# What is needed
Only the lines from the one containing "no step writes" through the end of the data below should be copied, each exactly as written and with both ends kept.

Collected data:
┌──

-- ==== Sys2Proof/Machine/Flags.lean ====
section
/-! DEFINITION. The status computations: the checksum accumulator, the Ack byte, the sync codes and the
ownership flag (spec/20_memory.md R55, spec/60_exceptions.md R140). There is no carry and no overflow flag. -/

namespace Sys2Proof.Machine

/-- The accumulator after one more byte, modulo 256 (R55, R115, R125). -/
def checksumAdd (acc b : Byte) : Byte := acc + b

/-- The sum modulo 256 of bytes added to an accumulator (R117, R127). -/
def checksumSum (acc : Byte) (bytes : List Byte) : Byte := bytes.foldl checksumAdd acc

/-- The Ack byte a checksum comparison gives (R113). -/
def checksumAck (acc v : Byte) : Byte := if acc = v then Config.ackPass else Config.ackFail

/-- The ownership flag after a successful read of Ack (R124). -/
def ownerAfterAck (ack : Byte) (owner : Bool) : Bool := if ack = Config.ackPass then true else owner

/-- The sync code driven in TurnToPeripheral0, by direction alone (R98). -/
def turnCode (codes : WireCodes) (d : Direction) : Nibble :=
  match d with
  | .read => codes.syncShortWait
  | .write => codes.syncReady

end Sys2Proof.Machine
end

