/-- R108 with R98 to R103: every step keeps the decoder's invariant, from every state that has it; and no step writes
the configuration (R4; log 11). The rule is the spec's own inference. -/
def Obligations.StepsKeepTheDecoderInvariant : Prop :=
  (∀ s t : State, DecoderOk s → step s = .next t → DecoderOk t) ∧
  (∀ s t : State, step s = .next t → t.codes = s.codes)

/-- R124 with R111: every step keeps the transport's invariant, from every state that has it: while the application
owns the buffer, Ack is the pass byte and the accumulator is 0. It is inferred from these rules and the spec's
decision D19. -/
def Obligations.StepsKeepTheHandoffInvariant : Prop :=
  ∀ s t : State, HandoffOk s → step s = .next t → HandoffOk t

/-- Every step keeps the buffer's canonical form, from every state that has it (log 9). -/
def Obligations.StepsKeepTheBufferCanonical : Prop :=
  ∀ s t : State, BufferOk s → step s = .next t → BufferOk t
end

└──

# Completed exercise
/-- R108 with R98 to R103: every step keeps the decoder's invariant, from every state that has it; and no step writes
the configuration (R4; log 11). The rule is the spec's own inference. -/
def Obligations.StepsKeepTheDecoderInvariant : Prop :=
  (∀ s t : State, DecoderOk s → step s = .next t → DecoderOk t) ∧
  (∀ s t : State, step s = .next t → t.codes = s.codes)

/-- R124 with R111: every step keeps the transport's invariant, from every state that has it: while the application
owns the buffer, Ack is the pass byte and the accumulator is 0. It is inferred from these rules and the spec's
decision D19. -/
def Obligations.StepsKeepTheHandoffInvariant : Prop :=
  ∀ s t : State, HandoffOk s → step s = .next t → HandoffOk t

/-- Every step keeps the buffer's canonical form, from every state that has it (log 9). -/
def Obligations.StepsKeepTheBufferCanonical : Prop :=
  ∀ s t : State, BufferOk s → step s = .next t → BufferOk t
end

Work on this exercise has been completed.